Stored data:
-- ==== Sys2Proof/Laws/Coder.lean ====
section
/-!
SUPPORT. Laws/Coder.lean: what a renormalization step, a narrowing, a peek and an emission can do (R101 to R104, R142 to
R144), said once for the encoder and the decoder.
-/
namespace Sys2Proof.Machine

/-! ### Constants and words -/

@[simp] theorem half_eq : Config.half = 2147483648 := rfl
@[simp] theorem q1_eq : Config.q1 = 1073741824 := rfl
@[simp] theorem q3_eq : Config.q3 = 3221225472 := rfl
@[simp] theorem maxBase_eq : Config.maxBase = 1073741824 := rfl
@[simp] theorem top_eq : Config.top = 4294967295 := rfl
@[simp] theorem eqDirectMax_eq : Config.eqDirectMax = 65536 := rfl

theorem ofNat_toNat (n : Nat) : (Word.ofNat n).toNat = n % 4294967296 := by simp [Word.ofNat]

/-- A value below 2^32 is stored as it is (R12). -/
theorem ofNat_toNat_of_lt {n : Nat} (h : n < 4294967296) : (Word.ofNat n).toNat = n := by
  rw [ofNat_toNat, Nat.mod_eq_of_lt h]

theorem word_lt (w : Word) : w.toNat < 4294967296 := w.isLt

theorem bool_toNat_le (b : Bool) : b.toNat ≤ 1 := by cases b <;> decide

/-! ### Renormalization steps (R103) -/

theorem renormStep_lowHalf {l h : Word} : renormStep l h = .lowHalf ↔ h.toNat < 2147483648 := by
  unfold renormStep; split <;> [simp_all; (split <;> [simp_all; (split <;> simp_all)])]

theorem renormStep_highHalf {l h : Word} :
    renormStep l h = .highHalf ↔ 2147483648 ≤ h.toNat ∧ 2147483648 ≤ l.toNat := by
  unfold renormStep
  split
  · rename_i hh; simp at hh; simp; omega
  · rename_i hh; simp at hh
    split
    · rename_i hl; simp at hl; simp; omega
    · rename_i hl; simp at hl; split <;> simp <;> omega

theorem renormStep_middle {l h : Word} :
    renormStep l h = .middle ↔
      2147483648 ≤ h.toNat ∧ l.toNat < 2147483648 ∧ 1073741824 ≤ l.toNat ∧ h.toNat < 3221225472 := by
  unfold renormStep
  split
  · rename_i hh; simp at hh; simp; omega
  · rename_i hh; simp at hh
    split
    · rename_i hl; simp at hl; simp; omega
    · rename_i hl; simp at hl
      split
      · rename_i hm; simp at hm; simp; omega
      · rename_i hm; simp at hm; simp; omega

/-- The loop stops exactly at bounds that hold the middle and are wide (R103). -/
theorem renormStep_done {l h : Word} :
    renormStep l h = .done ↔
      2147483648 ≤ h.toNat ∧ l.toNat < 2147483648 ∧ (l.toNat < 1073741824 ∨ 3221225472 ≤ h.toNat) := by
  unfold renormStep
  split
  · rename_i hh; simp at hh; simp; omega
  · rename_i hh; simp at hh
    split
    · rename_i hl; simp at hl; simp; omega
    · rename_i hl; simp at hl
      split
      · rename_i hm; simp at hm; simp; omega
      · rename_i hm; simp at hm; simp; omega

theorem shiftIn_toNat (off : Nat) (w : Word) (b : Bool) :
    (shiftIn off w b).toNat = (2 * (w.toNat - off) + b.toNat) % 4294967296 := ofNat_toNat _

/-- After `k` steps the low bits of the bounds are the bits shifted in. -/
def shifted (k : Nat) (l h : Word) : Prop := l.toNat % 2 ^ k = 0 ∧ h.toNat % 2 ^ k = 2 ^ k - 1

theorem shifted_zero (l h : Word) : shifted 0 l h := by simp [shifted, Nat.mod_one]

theorem shiftIn_mod (k off : Nat) (w : Word) (b : Bool) (hk : k < 32) (hoff : off ≤ w.toNat) (hd : off % 2 ^ k = 0) :
    (shiftIn off w b).toNat % 2 ^ (k + 1) = 2 * (w.toNat % 2 ^ k) + b.toNat := by
  have hdvd : 2 ^ (k + 1) ∣ 4294967296 := by
    have : (4294967296 : Nat) = 2 ^ 32 := rfl
    rw [this]; exact Nat.pow_dvd_pow 2 (by omega)
  have hpow : 2 ^ (k + 1) = 2 * 2 ^ k := by rw [Nat.pow_succ, Nat.mul_comm]
  have hpos : 0 < 2 ^ k := Nat.pow_pos (by decide)
  have hb := bool_toNat_le b
  have hsub : (w.toNat - off) % 2 ^ k = w.toNat % 2 ^ k := by
    obtain ⟨q, hq⟩ := Nat.dvd_of_mod_eq_zero hd
    rw [hq, Nat.sub_mul_mod (by omega)]
  have hlt : w.toNat % 2 ^ k < 2 ^ k := Nat.mod_lt _ hpos
  rw [shiftIn_toNat, Nat.mod_mod_of_dvd _ hdvd, hpow]
  have hdiv := Nat.div_add_mod (w.toNat - off) (2 ^ k)
  rw [hsub] at hdiv
  have : 2 * (w.toNat - off) + b.toNat =
      (2 * (w.toNat % 2 ^ k) + b.toNat) + 2 * 2 ^ k * ((w.toNat - off) / 2 ^ k) := by
    have : 2 * 2 ^ k * ((w.toNat - off) / 2 ^ k) = 2 * (2 ^ k * ((w.toNat - off) / 2 ^ k)) := by ring
    omega
  rw [this, Nat.add_mul_mod_self_left, Nat.mod_eq_of_lt (by omega)]

/-- One step shifts one more bit into each bound. -/
theorem shifted_succ {k : Nat} {l h : Word} (hk : k < 32) (hs : shifted k l h) (st : RenormStep)
    (hst : renormStep l h = st) (hne : st ≠ .done) :
    shifted (k + 1) (shiftIn st.offset l false) (shiftIn st.offset h true) := by
  have hpos : 0 < 2 ^ k := Nat.pow_pos (by decide)
  have hpow : 2 ^ (k + 1) = 2 * 2 ^ k := by rw [Nat.pow_succ, Nat.mul_comm]
  have key : st.offset ≤ l.toNat ∧ st.offset ≤ h.toNat ∧ st.offset % 2 ^ k = 0 := by
    cases st with
    | lowHalf => simp [RenormStep.offset]
    | highHalf =>
      have := renormStep_highHalf.1 hst
      refine ⟨this.2, this.1, ?_⟩
      have h31 : (Config.half : Nat) = 2 ^ 31 := rfl
      simp only [RenormStep.offset, h31]
      exact Nat.mod_eq_zero_of_dvd (Nat.pow_dvd_pow 2 (by omega))
    | middle =>
      obtain ⟨h1, h2, h3, h4⟩ := renormStep_middle.1 hst
      refine ⟨h3, by simp only [RenormStep.offset, q1_eq]; omega, ?_⟩
      have h30 : (Config.q1 : Nat) = 2 ^ 30 := rfl
      simp only [RenormStep.offset, h30]
      rcases Nat.lt_or_ge 30 k with hgt | hle
      · have hk31 : k = 31 := by omega
        subst hk31
        have := hs.1
        omega
      · exact Nat.mod_eq_zero_of_dvd (Nat.pow_dvd_pow 2 hle)
    | done => exact absurd rfl hne
  refine ⟨?_, ?_⟩
  · rw [shiftIn_mod k _ l false hk key.1 key.2.2, hs.1]; rfl
  · rw [shiftIn_mod k _ h true hk key.2.1 key.2.2, hs.2, hpow]
    simp only [Bool.toNat_true]; omega

/-- After 32 steps the bounds are `[0, TOP]`, where the loop stops: 32 is a bound on its iterations (R103). -/
theorem shifted_full {l h : Word} (hs : shifted 32 l h) : renormStep l h = .done := by
  have h1 := hs.1; have h2 := hs.2; have := word_lt l; have := word_lt h
  rw [renormStep_done]; omega

/-! ### Bounds after a narrowing (R102) -/

/-- The check of R101 passes exactly on these Intervals. -/
theorem checkInterval_ok (iv : Interval) :
    checkInterval iv = .ok () ↔ 0 < iv.base ∧ iv.base ≤ 1073741824 ∧ iv.lower + iv.length ≤ iv.base := by
  unfold checkInterval
  split
  · rename_i h; simp at h; simp; omega
  · rename_i h; simp at h; simp; omega

/-- An Interval that narrows a coder (R15, R101, R102). -/
structure Interval.Valid (iv : Interval) : Prop where
  base_pos : 0 < iv.base
  base_le : iv.base ≤ 1073741824
  length_pos : 0 < iv.length
  fits : iv.lower + iv.length ≤ iv.base

/-- The new bounds, exactly: nothing wraps, and `l ≤ l' ≤ h' ≤ h` (R102). -/
theorem narrow_bounds {l h : Word} {iv : Interval} (hw : l.toNat + 1073741825 ≤ h.toNat) (hv : iv.Valid) :
    (narrowLow l h iv).toNat = l.toNat + rangeWidth l h * iv.lower / iv.base ∧
      (narrowHigh l h iv).toNat = l.toNat + rangeWidth l h * (iv.lower + iv.length) / iv.base - 1 ∧
      l.toNat ≤ (narrowLow l h iv).toNat ∧ (narrowLow l h iv).toNat ≤ (narrowHigh l h iv).toNat ∧
      (narrowHigh l h iv).toNat ≤ h.toNat := by
  obtain ⟨hb, hb', hl, hf⟩ := hv
  have hh := word_lt h
  have hR : rangeWidth l h = h.toNat - l.toNat + 1 := rfl
  have hgap : rangeWidth l h * iv.lower / iv.base + 1 ≤ rangeWidth l h * (iv.lower + iv.length) / iv.base := by
    rw [Nat.le_div_iff_mul_le hb]
    have h1 : rangeWidth l h * iv.lower / iv.base * iv.base ≤ rangeWidth l h * iv.lower := Nat.div_mul_le_self _ _
    have h2 : rangeWidth l h ≤ rangeWidth l h * iv.length := Nat.le_mul_of_pos_right _ hl
    have h3 : (rangeWidth l h * iv.lower / iv.base + 1) * iv.base =
        rangeWidth l h * iv.lower / iv.base * iv.base + iv.base := by ring
    have h4 : rangeWidth l h * (iv.lower + iv.length) = rangeWidth l h * iv.lower + rangeWidth l h * iv.length := by ring
    rw [h3, h4]; omega
  have htop : rangeWidth l h * (iv.lower + iv.length) / iv.base ≤ rangeWidth l h :=
    Nat.div_le_of_le_mul (by rw [Nat.mul_comm iv.base]; exact Nat.mul_le_mul_left _ hf)
  unfold narrowLow narrowHigh
  generalize rangeWidth l h * iv.lower / iv.base = A at *
  generalize rangeWidth l h * (iv.lower + iv.length) / iv.base = B at *
  have e1 : (Word.ofNat (l.toNat + A)).toNat = l.toNat + A := ofNat_toNat_of_lt (by omega)
  have e2 : (Word.ofNat (l.toNat + B - 1)).toNat = l.toNat + B - 1 := ofNat_toNat_of_lt (by omega)
  rw [e1, e2]
  exact ⟨rfl, rfl, by omega, by omega, by omega⟩

/-! ### The encoder -/

/-- Where `Append` succeeds and what it leaves (R104). -/
theorem append_eq_ok {cap : Nat} {b : Bool} {e e' : Encoder} :
    e.append cap b = .ok e' ↔ e.bits.length + 1 ≤ 8 * cap ∧ e' = { e with bits := e.bits ++ [b] } := by
  unfold Encoder.append
  split
  · rename_i h; simp; omega
  · rename_i h; simp; constructor
    · intro h'; exact ⟨by omega, h'.symm⟩
    · intro h'; exact h'.2.symm

theorem appendRun_eq_ok {cap : Nat} {b : Bool} (n : Nat) {e e' : Encoder} (hbits : e.bits.length ≤ 8 * cap) :
    Encoder.appendRun cap b n e = .ok e' ↔
      e.bits.length + n ≤ 8 * cap ∧ e' = { e with bits := e.bits ++ List.replicate n b } := by
  induction n generalizing e with
  | zero =>
    simp only [Encoder.appendRun, Except.ok.injEq, Nat.add_zero, List.replicate_zero, List.append_nil]
    constructor
    · intro h; exact ⟨hbits, h.symm⟩
    · intro h; exact h.2.symm
  | succ n ih =>
    unfold Encoder.appendRun
    rw [show (e.append cap b).bind (Encoder.appendRun cap b n) = (e.append cap b >>= Encoder.appendRun cap b n) from rfl,
      coded_bind_eq_ok]
    constructor
    · rintro ⟨a, ha, hrun⟩
      obtain ⟨hle, rfl⟩ := append_eq_ok.1 ha
      rw [ih (by simpa using hle)] at hrun
      simp only [List.length_append, List.length_singleton] at hrun
      refine ⟨by omega, ?_⟩
      rw [hrun.2, List.append_assoc]; rfl
    · rintro ⟨hle, rfl⟩
      refine ⟨{ e with bits := e.bits ++ [b] }, append_eq_ok.2 ⟨by omega, rfl⟩, ?_⟩
      rw [ih (by simpa using (by omega : e.bits.length + 1 ≤ 8 * cap))]
      simp only [List.length_append, List.length_singleton, List.append_assoc]
      exact ⟨by omega, rfl⟩

/-- What `EmitBit` emits, and where it succeeds (R104). -/
theorem emitBit_eq_ok {cap : Nat} {b : Bool} {e e' : Encoder} :
    e.emitBit cap b = .ok e' ↔
      e.bits.length + 1 + e.pending.toNat ≤ 8 * cap ∧
        e' = { e with bits := e.bits ++ b :: List.replicate e.pending.toNat (!b), pending := 0 } := by
  unfold Encoder.emitBit
  simp only [coded_bind_eq_ok]
  constructor
  · rintro ⟨a, ha, c, hc, he⟩
    obtain ⟨hle, rfl⟩ := append_eq_ok.1 ha
    rw [appendRun_eq_ok _ (by simpa using hle)] at hc
    simp only [List.length_append, List.length_singleton] at hc
    obtain ⟨hle', rfl⟩ := hc
    simp only [Except.ok.injEq] at he
    exact ⟨hle', by rw [← he, List.append_assoc]; rfl⟩
  · rintro ⟨hle, rfl⟩
    refine ⟨_, append_eq_ok.2 ⟨by omega, rfl⟩, { e with bits := e.bits ++ [b] ++ List.replicate e.pending.toNat (!b) }, ?_, ?_⟩
    · rw [appendRun_eq_ok _ (by simpa using (by omega : e.bits.length + 1 ≤ 8 * cap))]
      simp only [List.length_append, List.length_singleton]
      exact ⟨hle, trivial⟩
    · simp

/-- Where the bits do not fit, `EmitBit` names the number of bits a full stream has (R104, R112). -/
theorem emitBit_eq_error {cap : Nat} {b : Bool} {e : Encoder} (hle : e.bits.length ≤ 8 * cap)
    (h : 8 * cap < e.bits.length + 1 + e.pending.toNat) :
    e.emitBit cap b = .error ⟨.capacity, Word.ofNat (8 * cap), .encoderRun⟩ := by
  have full : ∀ (n : Nat) (b : Bool) (e : Encoder), e.bits.length ≤ 8 * cap → 8 * cap < e.bits.length + n →
      Encoder.appendRun cap b n e = .error ⟨.capacity, Word.ofNat (8 * cap), .encoderRun⟩ := by
    intro n
    induction n with
    | zero => intro b e _ _; omega
    | succ n ih =>
      intro b e h1 h2
      unfold Encoder.appendRun
      rw [show (e.append cap b).bind (Encoder.appendRun cap b n) = (e.append cap b >>= Encoder.appendRun cap b n) from rfl]
      by_cases hx : e.bits.length + 1 ≤ 8 * cap
      · rw [append_eq_ok.2 ⟨hx, rfl⟩, coded_bind_ok]
        exact ih b _ (by simpa using hx) (by simp; omega)
      · unfold Encoder.append
        rw [if_pos (by omega), show e.bits.length = 8 * cap by omega]; rfl
  unfold Encoder.emitBit
  by_cases hx : e.bits.length + 1 ≤ 8 * cap
  · rw [append_eq_ok.2 ⟨hx, rfl⟩, coded_bind_ok, full _ _ _ (by simpa using hx) (by simp; omega)]; rfl
  · unfold Encoder.append
    rw [if_pos (by omega), show e.bits.length = 8 * cap by omega]; rfl

theorem addPending_eq_error {e : Encoder} (h : e.pending = 0xFFFFFFFF) : e.addPending = .error ⟨.pendingOvf, 0, .encoderRun⟩ := by
  unfold Encoder.addPending; rw [if_pos h]

/-- Where a pending bit can be added (R111). -/
theorem addPending_eq_ok {e e' : Encoder} :
    e.addPending = .ok e' ↔ e.pending.toNat ≠ 4294967295 ∧ e' = { e with pending := e.pending + 1 } := by
  have hiff : e.pending = 0xFFFFFFFF ↔ e.pending.toNat = 4294967295 := by
    constructor
    · intro h; rw [h]; rfl
    · intro h; exact BitVec.eq_of_toNat_eq h
  unfold Encoder.addPending
  split
  · rename_i h; simp [hiff.1 h]
  · rename_i h; simp only [Except.ok.injEq, ne_eq, ← hiff, h, not_false_eq_true, true_and]; exact eq_comm

/-- Bits emitted and pending together: each renormalization step adds exactly one. -/
def Encoder.weight (e : Encoder) : Nat := e.bits.length + e.pending.toNat

/-- One step of the encoder's loop: what it emits (R103). -/
def Encoder.stepBits (cap : Nat) (e : Encoder) : RenormStep → Coded Encoder
  | .lowHalf => e.emitBit cap false
  | .highHalf => e.emitBit cap true
  | .middle => e.addPending
  | .done => .ok e

theorem renorm_succ (cap n : Nat) (e : Encoder) :
    Encoder.renorm cap (n + 1) e =
      if renormStep e.low e.high = .done then .ok e
      else (e.stepBits cap (renormStep e.low e.high) >>= fun e' =>
        Encoder.renorm cap n (e'.double (renormStep e.low e.high))) := by
  conv_lhs => unfold Encoder.renorm
  cases h : renormStep e.low e.high <;> rfl

theorem stepBits_ok {cap : Nat} {e e' : Encoder} {st : RenormStep} (h : e.stepBits cap st = .ok e') :
    e'.low = e.low ∧ e'.high = e.high ∧ e'.isSealed = e.isSealed ∧
      (e.bits.length ≤ 8 * cap → e'.bits.length ≤ 8 * cap) := by
  cases st with
  | lowHalf =>
    obtain ⟨hle, rfl⟩ := emitBit_eq_ok.1 h
    exact ⟨rfl, rfl, rfl, fun _ => by simp; omega⟩
  | highHalf =>
    obtain ⟨hle, rfl⟩ := emitBit_eq_ok.1 h
    exact ⟨rfl, rfl, rfl, fun _ => by simp; omega⟩
  | middle =>
    obtain ⟨hle, rfl⟩ := addPending_eq_ok.1 h
    exact ⟨rfl, rfl, rfl, id⟩
  | done =>
    simp only [Encoder.stepBits, Except.ok.injEq] at h
    subst h
    exact ⟨rfl, rfl, rfl, id⟩

/-- A step succeeds where its bit fits, and adds one to the bits emitted or pending. -/
theorem stepBits_completes {cap : Nat} {e : Encoder} {st : RenormStep} (hst : st ≠ .done)
    (hroom : e.weight + 1 ≤ 8 * cap) (hcap : 8 * cap < 4294967296) :
    ∃ e', e.stepBits cap st = .ok e' ∧ e'.weight = e.weight + 1 := by
  unfold Encoder.weight at hroom
  cases st with
  | lowHalf => exact ⟨_, emitBit_eq_ok.2 ⟨by omega, rfl⟩, by simp [Encoder.weight]; omega⟩
  | highHalf => exact ⟨_, emitBit_eq_ok.2 ⟨by omega, rfl⟩, by simp [Encoder.weight]; omega⟩
  | middle =>
    refine ⟨_, addPending_eq_ok.2 ⟨by omega, rfl⟩, ?_⟩
    have h1 : (1 : Word).toNat = 1 := rfl
    simp only [Encoder.weight, BitVec.toNat_add, h1]
    omega
  | done => exact absurd rfl hst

* What is being asked: Your task for the entries above: copy exactly the span starting with the line with "have h1 := hs.1;" and going on through the line with "fits : iv.lower + iv.length ≤ iv.base", both lines included, and nothing else.

* Output of the task:
  have h1 := hs.1; have h2 := hs.2; have := word_lt l; have := word_lt h
  rw [renormStep_done]; omega

/-! ### Bounds after a narrowing (R102) -/

/-- The check of R101 passes exactly on these Intervals. -/
theorem checkInterval_ok (iv : Interval) :
    checkInterval iv = .ok () ↔ 0 < iv.base ∧ iv.base ≤ 1073741824 ∧ iv.lower + iv.length ≤ iv.base := by
  unfold checkInterval
  split
  · rename_i h; simp at h; simp; omega
  · rename_i h; simp at h; simp; omega

/-- An Interval that narrows a coder (R15, R101, R102). -/
structure Interval.Valid (iv : Interval) : Prop where
  base_pos : 0 < iv.base
  base_le : iv.base ≤ 1073741824
  length_pos : 0 < iv.length
  fits : iv.lower + iv.length ≤ iv.base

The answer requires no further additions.